**Activity:** Your answer should be the lines below from the one with "def ERR_MIRROR_TAIL_TAIL : Fld" to the one with "def PM_OP_THROT : Fld", both included, given again exactly and with nothing added.

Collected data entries
def HUB_RING_CMD_ADDR (fn r : Nat) : Fld := Fld.at (ringBase fn r + 0x0) (12) 52 0x0
def HUB_RING_CPL_ADDR (fn r : Nat) : Fld := Fld.at (ringBase fn r + 0x8) (12) 52 0x0
def HUB_RING_CTRL_EN (fn r : Nat) : Fld := Fld.at (ringBase fn r + 0x10) (0) 1 0x0
def HUB_RING_CTRL_LOG2N (fn r : Nat) : Fld := Fld.at (ringBase fn r + 0x10) (1) 5 0x4
def HUB_RING_CTRL_VECTOR (fn r : Nat) : Fld := Fld.at (ringBase fn r + 0x10) (6) 11 0x0
def HUB_RING_CTRL_IRQ_EN (fn r : Nat) : Fld := Fld.at (ringBase fn r + 0x10) (17) 1 0x0
def HUB_RING_CTRL_COAL_COUNT (fn r : Nat) : Fld := Fld.at (ringBase fn r + 0x10) (18) 8 0x0
def HUB_RING_CTRL_COAL_US (fn r : Nat) : Fld := Fld.at (ringBase fn r + 0x10) (32) 16 0x0
def HUB_RING_STAT_HEAD (fn r : Nat) : Fld := Fld.at (ringBase fn r + 0x18) (0) 16 0x0
def HUB_RING_STAT_CTAIL (fn r : Nat) : Fld := Fld.at (ringBase fn r + 0x18) (16) 16 0x0
def HUB_RING_STAT_IDLE (fn r : Nat) : Fld := Fld.at (ringBase fn r + 0x18) (32) 1 0x1
def HUB_RING_STAT_ERROR (fn r : Nat) : Fld := Fld.at (ringBase fn r + 0x18) (33) 1 0x0
def HUB_RING_STAT_CAUSE (fn r : Nat) : Fld := Fld.at (ringBase fn r + 0x18) (34) 3 0x0
def HUB_FW_STATUS_READY : Fld := Fld.at (0x8) (0) 1 0x0
def HUB_FW_STATUS_WIN_DISCARD : Fld := Fld.at (0x8) (32) 32 0x0
def SEC_BOOT_CTRL_GO : Fld := Fld.at (0x2000008) (0) 1 0x0
def SEC_BOOT_CTRL_LENGTH : Fld := Fld.at (0x2000008) (32) 32 0x0
def PART_APERTURE_EN (p : Nat) : Fld := Fld.at (0xB000030 + p * 0x100000) (0) 1 0x0
def PART_APERTURE_BASE (p : Nat) : Fld := Fld.at (0xB000030 + p * 0x100000) (28) 20 0x0
def ERR_LOG_STAT_NEXT : Fld := Fld.at (0x3000000) (0) 12 0x0
def ERR_LOG_STAT_FREE : Fld := Fld.at (0x3000000) (16) 13 0x1000
def ERR_LOG_STAT_SEQ : Fld := Fld.at (0x3000000) (32) 32 0x0
def ERR_LOST_LOW : Fld := Fld.at (0x3000008) (0) 32 0x0
def ERR_LOST_HIGH : Fld := Fld.at (0x3000008) (32) 32 0x0
def ERR_MIRROR_BASE_ADDR : Fld := Fld.at (0x3000010) (6) 58 0x0
def ERR_MIRROR_CFG_EN : Fld := Fld.at (0x3000018) (0) 1 0x0
def ERR_MIRROR_CFG_LOG2N : Fld := Fld.at (0x3000018) (1) 5 0x0
def ERR_MIRROR_TAIL_TAIL : Fld := Fld.at (0x3000020) (0) 16 0x0
def ERR_MIRROR_HEAD_HEAD : Fld := Fld.at (0x3000028) (0) 16 0x0
def ERR_CTRL_CLEAR_LOST : Fld := Fld.at (0x3000030) (0) 1 0x0
def ERR_CTRL_CNT_FREEZE : Fld := Fld.at (0x3000030) (1) 1 0x0
def ERR_CTRL_CNT_CLEAR : Fld := Fld.at (0x3000030) (2) 1 0x0
def ERR_FAILSAFE_ACTIVE : Fld := Fld.at (0x3000040) (0) 1 0x0
def ERR_FAILSAFE_LAST_TRIGGER : Fld := Fld.at (0x3000040) (1) 4 0x0
def ERR_FAILSAFE_DUMP_STATE : Fld := Fld.at (0x3000040) (5) 2 0x0
def ERR_FAILSAFE_DUMP_SLOT : Fld := Fld.at (0x3000040) (7) 1 0x0
def ERR_FATAL_VALID (i : Nat) : Fld := Fld.at (0x3000100 + i * 0x20) (0) 1 0x0
def ERR_FATAL_MULTI (i : Nat) : Fld := Fld.at (0x3000100 + i * 0x20) (1) 1 0x0
def ERR_FATAL_DETAIL (i : Nat) : Fld := Fld.at (0x3000100 + i * 0x20) (16) 16 0x0
def ERR_FATAL_TIME (i : Nat) : Fld := Fld.at (0x3000100 + i * 0x20) (32) 64 0x0
def ERR_FATAL_ARG (i : Nat) : Fld := Fld.at (0x3000100 + i * 0x20) (96) 64 0x0
def MC_BUSY_CYCLES (c k : Nat) : Fld := Fld.at (0x8010800 + c * 0x100000 + k * 0x4000) (0) 64 0x0
def MC_STALL_STREAM_CYCLES (c k : Nat) : Fld := Fld.at (0x8010808 + c * 0x100000 + k * 0x4000) (0) 64 0x0
def MC_STALL_ACC_CYCLES (c k : Nat) : Fld := Fld.at (0x8010810 + c * 0x100000 + k * 0x4000) (0) 64 0x0
def MC_STALL_CRED_CYCLES (c k : Nat) : Fld := Fld.at (0x8010818 + c * 0x100000 + k * 0x4000) (0) 64 0x0
def MC_STALL_PLANE_CYCLES (c k : Nat) : Fld := Fld.at (0x8010820 + c * 0x100000 + k * 0x4000) (0) 64 0x0
def TC_ISSUED_COUNT (c k : Nat) : Fld := Fld.at (0x8010800 + c * 0x100000 + k * 0x4000) (0) 64 0x0
def TC_NOREADY_CYCLES (c k : Nat) : Fld := Fld.at (0x8010808 + c * 0x100000 + k * 0x4000) (0) 64 0x0
def TC_BERTH_FULL_CYCLES (c k : Nat) : Fld := Fld.at (0x8010810 + c * 0x100000 + k * 0x4000) (0) 64 0x0
def CL_XBAR_WAIT_ROUNDS (c : Nat) : Fld := Fld.at (0x8000100 + c * 0x100000) (0) 64 0x0
def PM_OP_CUR : Fld := Fld.at (0x1000000) (0) 2 0x1
def PM_OP_THROT : Fld := Fld.at (0x1000000) (2) 3 0x0
def PM_OP_CLUSTER_MHZ : Fld := Fld.at (0x1000000) (5) 11 0x5DC
def PM_THROT_T_HI : Fld := Fld.at (0x1000008) (0) 8 0x5F
def PM_THROT_T_LO : Fld := Fld.at (0x1000008) (8) 8 0x5A
def PM_THROT_PCAP : Fld := Fld.at (0x1000008) (16) 16 0x0
def PM_POWER_PKG_W : Fld := Fld.at (0x1000010) (0) 16 0x0
def PM_POWER_TJ_MAX : Fld := Fld.at (0x1000010) (16) 8 0x0
def PM_CTRL_SLACK_EN : Fld := Fld.at (0x1000018) (0) 1 0x1
def PM_CTRL_MOOR_EN : Fld := Fld.at (0x1000018) (1) 1 0x0
def PM_CTRL_STATE : Fld := Fld.at (0x1000018) (2) 3 0x0
def PM_IDLE_TIMER_STAND_MS : Fld := Fld.at (0x1000020) (0) 32 0xC8
def PM_IDLE_TIMER_MOOR_S : Fld := Fld.at (0x1000028) (0) 32 0x3C
def PM_WAKE_TIMER_S : Fld := Fld.at (0x1000030) (0) 32 0x0
def PM_PAD_RELEASE_GO : Fld := Fld.at (0x1000038) (0) 1 0x0
def PM_PAD_RELEASE_HELD : Fld := Fld.at (0x1000038) (1) 1 0x0
def PM_AUX_CFG_PPS_EN : Fld := Fld.at (0x1000040) (0) 1 0x0
def PM_AUX_CFG_FAULT2_EN : Fld := Fld.at (0x1000040) (1) 1 0x0
def PM_AUX_CFG_FAULT2_CLASS : Fld := Fld.at (0x1000040) (2) 3 0x3
def PM_CLAIM_AUX0_LOST : Fld := Fld.at (0x1000048) (0) 1 0x0
def PM_CLAIM_MOOR_HELD : Fld := Fld.at (0x1000048) (1) 1 0x0
def PM_CLAIM_DEFER_DROPPED : Fld := Fld.at (0x1000048) (2) 1 0x0
def PM_CLAIM_JOURNAL_REFUSED : Fld := Fld.at (0x1000048) (3) 1 0x0
def PM_CLAIM_HOT_SHRUNK : Fld := Fld.at (0x1000048) (8) 8 0x0
def PM_AON_SECONDS_S : Fld := Fld.at (0x1000050) (0) 32 0x0
def PM_BROWNOUT_COUNT : Fld := Fld.at (0x1000058) (0) 8 0x0
def PM_PPS_TIME : Fld := Fld.at (0x1000060) (0) 64 0x0
def HUB_LAST_WAKE_SOURCE : Fld := Fld.at (0x18) (0) 3 0x0
def HUB_LAST_WAKE_FROM : Fld := Fld.at (0x18) (3) 2 0x0
def HUB_LAST_WAKE_REPLAYED : Fld := Fld.at (0x18) (5) 1 0x0
def HUB_LAST_WAKE_MULTI : Fld := Fld.at (0x18) (6) 1 0x0
def HUB_LAST_WAKE_AT : Fld := Fld.at (0x18) (32) 32 0x0
def HUB_RESET_CAUSE_CAUSE : Fld := Fld.at (0x10) (0) 4 0x0
def HUB_RESET_CAUSE_FROM_FAILSAFE : Fld := Fld.at (0x10) (4) 1 0x0
def PART_POUND_GIB (p : Nat) : Fld := Fld.at (0xB000038 + p * 0x100000) (0) 5 0x4
def HUB_ID_PART : Fld := Fld.at (0x0) (0) 8 0x1
def HUB_ID_VARIANT : Fld := Fld.at (0x0) (8) 2 0x0
def HUB_ID_STEPPING : Fld := Fld.at (0x0) (12) 4 0x0
def HUB_ID_MEM_GIB : Fld := Fld.at (0x0) (16) 16 0x200
def CL_TASK_STATE_STATE (c k : Nat) : Fld := Fld.at (0x8010000 + c * 0x100000 + k * 0x4000) (0) 3 0x0
def CL_TASK_STATE_START (c k : Nat) : Fld := Fld.at (0x8010000 + c * 0x100000 + k * 0x4000) (8) 1 0x0
def CL_TASK_STATE_HALT (c k : Nat) : Fld := Fld.at (0x8010000 + c * 0x100000 + k * 0x4000) (9) 1 0x0
def CL_TOK_LIMIT_LIMIT (c k i : Nat) : Fld := Fld.at (0x8010200 + c * 0x100000 + k * 0x4000 + i * 0x8) (0) 24 0x0
def CL_TOK_LIMIT_OPEN (c k i : Nat) : Fld := Fld.at (0x8010200 + c * 0x100000 + k * 0x4000 + i * 0x8) (24) 1 0x0
def CL_TOK_CNT_COUNT (c k i : Nat) : Fld := Fld.at (0x8010400 + c * 0x100000 + k * 0x4000 + i * 0x8) (0) 24 0x0
def CL_TOK_CNT_GEN (c k i : Nat) : Fld := Fld.at (0x8010400 + c * 0x100000 + k * 0x4000 + i * 0x8) (24) 24 0x0
def CL_TOK_CNT_GEN_VALID (c k i : Nat) : Fld := Fld.at (0x8010400 + c * 0x100000 + k * 0x4000 + i * 0x8) (48) 1 0x0
def NUM_STEP_FLAGS_FLAGS (p : Nat) : Fld := Fld.at (0xB000100 + p * 0x100000) (0) 5 0x0
def NUM_STEP_FLAGS_LAST (p : Nat) : Fld := Fld.at (0xB000100 + p * 0x100000) (8) 5 0x0
def NUM_LS_CTRL_EN (p : Nat) : Fld := Fld.at (0xB000108 + p * 0x100000) (0) 1 0x0
def NUM_LS_CTRL_INIT_E (p : Nat) : Fld := Fld.at (0xB000108 + p * 0x100000) (8) 8 0x10
def NUM_LS_CTRL_MIN_E (p : Nat) : Fld := Fld.at (0xB000108 + p * 0x100000) (16) 8 0x0
def NUM_LS_CTRL_MAX_E (p : Nat) : Fld := Fld.at (0xB000108 + p * 0x100000) (24) 8 0x18
def NUM_LS_CTRL_GROWTH (p : Nat) : Fld := Fld.at (0xB000108 + p * 0x100000) (32) 16 0x7D0
def NUM_LS_CTRL_PATIENCE (p : Nat) : Fld := Fld.at (0xB000108 + p * 0x100000) (48) 8 0x10
def NUM_LS_STATE_E (p : Nat) : Fld := Fld.at (0xB000110 + p * 0x100000) (0) 8 0x0
def NUM_LS_STATE_COUNT (p : Nat) : Fld := Fld.at (0xB000110 + p * 0x100000) (8) 16 0x0
def NUM_LS_STATE_FLOOR_RUN (p : Nat) : Fld := Fld.at (0xB000110 + p * 0x100000) (24) 8 0x0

**Your response:**
def ERR_MIRROR_TAIL_TAIL : Fld := Fld.at (0x3000020) (0) 16 0x0
def ERR_MIRROR_HEAD_HEAD : Fld := Fld.at (0x3000028) (0) 16 0x0
def ERR_CTRL_CLEAR_LOST : Fld := Fld.at (0x3000030) (0) 1 0x0
def ERR_CTRL_CNT_FREEZE : Fld := Fld.at (0x3000030) (1) 1 0x0
def ERR_CTRL_CNT_CLEAR : Fld := Fld.at (0x3000030) (2) 1 0x0
def ERR_FAILSAFE_ACTIVE : Fld := Fld.at (0x3000040) (0) 1 0x0
def ERR_FAILSAFE_LAST_TRIGGER : Fld := Fld.at (0x3000040) (1) 4 0x0
def ERR_FAILSAFE_DUMP_STATE : Fld := Fld.at (0x3000040) (5) 2 0x0
def ERR_FAILSAFE_DUMP_SLOT : Fld := Fld.at (0x3000040) (7) 1 0x0
def ERR_FATAL_VALID (i : Nat) : Fld := Fld.at (0x3000100 + i * 0x20) (0) 1 0x0
def ERR_FATAL_MULTI (i : Nat) : Fld := Fld.at (0x3000100 + i * 0x20) (1) 1 0x0
def ERR_FATAL_DETAIL (i : Nat) : Fld := Fld.at (0x3000100 + i * 0x20) (16) 16 0x0
def ERR_FATAL_TIME (i : Nat) : Fld := Fld.at (0x3000100 + i * 0x20) (32) 64 0x0
def ERR_FATAL_ARG (i : Nat) : Fld := Fld.at (0x3000100 + i * 0x20) (96) 64 0x0
def MC_BUSY_CYCLES (c k : Nat) : Fld := Fld.at (0x8010800 + c * 0x100000 + k * 0x4000) (0) 64 0x0
def MC_STALL_STREAM_CYCLES (c k : Nat) : Fld := Fld.at (0x8010808 + c * 0x100000 + k * 0x4000) (0) 64 0x0
def MC_STALL_ACC_CYCLES (c k : Nat) : Fld := Fld.at (0x8010810 + c * 0x100000 + k * 0x4000) (0) 64 0x0
def MC_STALL_CRED_CYCLES (c k : Nat) : Fld := Fld.at (0x8010818 + c * 0x100000 + k * 0x4000) (0) 64 0x0
def MC_STALL_PLANE_CYCLES (c k : Nat) : Fld := Fld.at (0x8010820 + c * 0x100000 + k * 0x4000) (0) 64 0x0
def TC_ISSUED_COUNT (c k : Nat) : Fld := Fld.at (0x8010800 + c * 0x100000 + k * 0x4000) (0) 64 0x0
def TC_NOREADY_CYCLES (c k : Nat) : Fld := Fld.at (0x8010808 + c * 0x100000 + k * 0x4000) (0) 64 0x0
def TC_BERTH_FULL_CYCLES (c k : Nat) : Fld := Fld.at (0x8010810 + c * 0x100000 + k * 0x4000) (0) 64 0x0
def CL_XBAR_WAIT_ROUNDS (c : Nat) : Fld := Fld.at (0x8000100 + c * 0x100000) (0) 64 0x0
def PM_OP_CUR : Fld := Fld.at (0x1000000) (0) 2 0x1
def PM_OP_THROT : Fld := Fld.at (0x1000000) (2) 3 0x0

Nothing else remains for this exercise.